1. Bad News on the Brain

Brain tumors are one of the leading childhood cancers (after leukemia and lymphoma). Gliomas are tumors that grow in certain brain cells called astrocytes, which are primary in the function of blood and nerves in the brain. In the case of rare malignant visual pathway gliomas, the optic nerve (which sends signals from the eye to the brain) is affected. Most notably in children, gliomas are nearly always hypothalamic tumors. These tumors are found in the part of the brain known as the hypothalamus which, among its many roles, plays a part in the central nervous system.

2. A Tough Nut to Crack

In many cases, the only outward signs of a visual pathway glioma is some type of vision or neurological impairment, and the tumor may be found only by a vision screening while the child is showing no signs of the disease. It is usually difficult to ascertain between visual pathway gliomas and other types of hypothalamic and thalamic tumors. Hypothalamic gliomas can cause hyperactivity, headaches, euphoria and loss of normal growth in children. Tumors in the thalamus will usually result in loss of sensory functions.

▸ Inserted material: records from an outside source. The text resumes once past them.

-- ==== Sys2Proof/Machine/ControlRegs.lean ====
section
/-! DEFINITION. What the control registers read, and their writes by the owner (R371 to R373, R444, R460, R462 to R468). -/

namespace Sys2Proof.Machine

/-- DEVID (R371). -/
def devId : Nat := 0xB1

/-- A version register: minimum, maximum and the version selected (R373). -/
def versionReg (lo hi sel : Nat) : Nat := lo + 2 ^ 16 * hi + 2 ^ 32 * sel

/-- Minimum and maximum of the version register at an offset (R373). -/
def versionRange (off : Nat) : Nat × Nat :=
  if off = 0x18 then (0x0200, 0x0201) else if off = 0x20 then (0x0100, 0x0200) else (0x0100, 0x0103)

/-- A reset is in progress (R463). -/
def State.resetBusy (s : State) : Bool := s.ctl.resetPending ≠ 0 || s.die0.resetting || s.die1.resetting

/-- The stacks whose spare pseudo-channel serves, alone or with the one that is copied to it; a copy on a die under reset has been
abandoned (R461, R468; log 52). -/
def State.spareServes (s : State) (k : Nat) : Bool :=
  bits s.ctl.sparePchan k 1 = 1 || (s.ctl.copying.contains k && !(s.die (k / 8)).resetting)

/-- SPARESTAT (R462). -/
def State.sparestat (s : State) : Nat :=
  s.ctl.spareQuads + 2 ^ 32 * (List.range 16).foldl (fun n k => if s.spareServes k then n + 2 ^ k else n) 0

/-- What the control register at an offset reads (R371). -/
def State.controlRead (s : State) (off : Nat) : Nat :=
  let c := s.ctl
  if off = 0x0000 then devId
  else if off = 0x0008 then c.owner + 2 ^ 24 * c.epoch
  else if off = 0x0010 then c.denied
  else if off = 0x0018 then versionReg 0x0200 0x0201 c.hifver
  else if off = 0x0020 then versionReg 0x0100 0x0200 c.dlver
  else if off = 0x0028 then versionReg 0x0100 0x0103 c.fwver
  else if off = 0x0030 then c.lrefuse.toNat
  else if off = 0x1008 then (if s.resetBusy then 1 else 0) + (if c.resetFailed then 2 else 0)
  else if off = 0x1010 then c.fwstat + 2 ^ 16 * (Config.imageSecurity c.runningImage % 2 ^ 32)
  else if off = 0x1018 then c.attidx
  else if 0x1020 ≤ off && off < 0x1060 && off % 8 = 0 then
    Tab.get c.cecnt0 ((off - 0x1020) / 8) 0 + 2 ^ 32 * Tab.get c.cecnt1 ((off - 0x1020) / 8) 0
  else if off = 0x1060 then c.uecnt0 + 2 ^ 32 * c.uecnt1
  else if off = 0x1068 then s.sparestat
  else if off = 0x1070 then
    packFields [(0, 8, c.temp0), (8, 8, c.temp1), (16, 8, c.tempIo), (24, 1, if c.withheld = [] then 0 else 1)]
  else if off = 0x2000 then c.mbcmd.toNat
  else if off = 0x2008 then packFields [(0, 1, if c.mbbusy then 1 else 0), (8, 8, c.mbtag), (16, 8, c.mbresult)]
  else if off = 0x2010 then c.mbaddr.toNat
  else if off = 0x2018 then c.mblen
  else 0

/-- Change the control registers. -/
def State.onCtl (s : State) (f : Control → Control) : State := { s with ctl := f s.ctl }

/-- Whether a write by a master changes the owner: the three cases of R372. -/
def changesOwner (owner master v : Nat) : Bool :=
  bits v 4 4 < 4 && bits v 4 4 ≠ owner &&
    ((owner = 0 && bits v 4 4 = master) || owner = master || (master = 3 && bits v 8 1 = 1))

/-- A write of OWNER by a master; the epoch rises at each change (R372). -/
def State.writeOwner (s : State) (master v : Nat) : State :=
  s.onCtl fun c =>
    let note : Control := { c with ownTick := s.ticks 0 + 1, ownMaster := master }
    if changesOwner c.owner master v then { note with owner := bits v 4 4, epoch := (c.epoch + 1) % 2 ^ 16 } else note

/-- No master of a lower number has written OWNER in this tick: the writes of one tick apply in the order 3, 2, 1 (R372). -/
def State.ownerTurn (s : State) (master : Nat) : Bool :=
  !(s.ctl.ownTick = s.ticks 0 + 1 && s.ctl.ownMaster < master)

/-- A write by a master that is not the owner is dropped and counted (R371). -/
def State.asOwner (s : State) (master : Nat) (f : State → State) : State :=
  if s.ctl.owner = master then f s else s.onCtl fun c => { c with denied := min (c.denied + 1) (2 ^ 32 - 1) }

/-- A write of a version register: inside its range, and for HIFVER and FWVER only while SCHEDCTL.EN is 0 (R373). -/
def State.selectVersion (s : State) (off v : Nat) : State :=
  let sel := bits v 32 16
  let r := versionRange off
  if sel < r.1 || r.2 < sel || (off ≠ 0x20 && s.csr.en) then s
  else s.onCtl fun c =>
    if off = 0x18 then { c with hifver := sel } else if off = 0x20 then { c with dlver := sel } else { c with fwver := sel }

/-- Clear an error counter of both dies (R460). -/
def State.clearErrors (s : State) (off : Nat) : State :=
  s.onCtl fun c =>
    if off = 0x1060 then { c with uecnt0 := 0, uecnt1 := 0 }
    else { c with cecnt0 := Tab.del c.cecnt0 ((off - 0x1020) / 8), cecnt1 := Tab.del c.cecnt1 ((off - 0x1020) / 8) }

/-- The offset of a CECNT or of UECNT (R460). -/
def isCounter (off : Nat) : Bool := 0x1020 ≤ off && off ≤ 0x1060 && off % 8 = 0

/-- The resets that a write of RESETCTL requests: not of a die that is lost, which no reset reaches (R431, R463; log 58). -/
def State.resetsAsked (s : State) (v : Nat) : Nat :=
  packFields ((List.range 4).map fun b => (b, 1, if (s.die (b % 2)).lost then 0 else bits v b 1))

/-- The owner's write of a register other than OWNER (R371, R373, R444, R460, R463, R467). -/
def State.ownerStore (s : State) (off v : Nat) : State :=
  if off = 0x0010 then s.onCtl fun c => { c with denied := 0 }
  else if off = 0x0018 || off = 0x0020 || off = 0x0028 then s.selectVersion off v
  else if off = 0x0030 then s.onCtl fun c => { c with lrefuse := 0 }
  else if off = 0x1000 then (if s.resetBusy then s else s.onCtl fun c => { c with resetPending := s.resetsAsked v })
  else if isCounter off then s.clearErrors off
  else if off = 0x2000 then
    (if s.ctl.mbbusy || s.ctl.fwstat ≤ 1 then s
    else s.onCtl fun c => { c with mbcmd := BitVec.ofNat 64 (v % 65536), mbbusy := true, mbout := none })
  else if off = 0x2010 then s.onCtl fun c => { c with mbaddr := BitVec.ofNat 64 v }
  else if off = 0x2018 then s.onCtl fun c => { c with mblen := v % 2 ^ 32 }
  else s

/-- A write of a control register by a master (R371, R372). -/
def State.controlStore (s : State) (master off v : Nat) : State :=
  if off = 0x0008 then s.writeOwner master v else s.asOwner master fun s => s.ownerStore off v

end Sys2Proof.Machine
end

3. A Link to Genetic Disorder

The cause of hypothalamic tumors is unknown, though it is believed genetics and environmental factors both play a role. In the case of visual pathway gliomas, there has been an established link between the disease and children who have neurofibromatosis type-1 (NF-1), a genetic disorder marked by skin discolorations (brown spots, freckles) as well as nerve tumors and developmental changes, in addition to the skin and nervous system, to muscles and bones as well. About 20 percent of children with NF-1 will develop a visual pathway glioma.

4. A Cancer Without Stages

Unlike most cancers, visual pathway and hypothalamic gliomas are not staged, as no universal staging system has been established. They are, however, graded (according to child's age and overall health, the size of the tumor and where it is located, whether the child has NF-1 and if the diagnosis is initial or if it is a recurrent tumor). These types of tumors are generally low grade (slow-growing). Treatment options, discussed below, depend on the grade of the tumor.

5. To Treat or Not to Treat, That is the Question

In many cases, unless symptoms worsen (or, if the child is asymptomatic, symptoms appear), a wait-and-see attitude is adopted. The child is monitored, but no treatment is initiated. This is referred to as untreated visual pathway and hypothalamic glioma. When treatment becomes necessary, surgery, radiation therapy and chemotherapy are all options, depending on the size and location of the tumor. Clinical trials should always be considered, especially in children with recurrent visual pathway and hypothalamic glioma.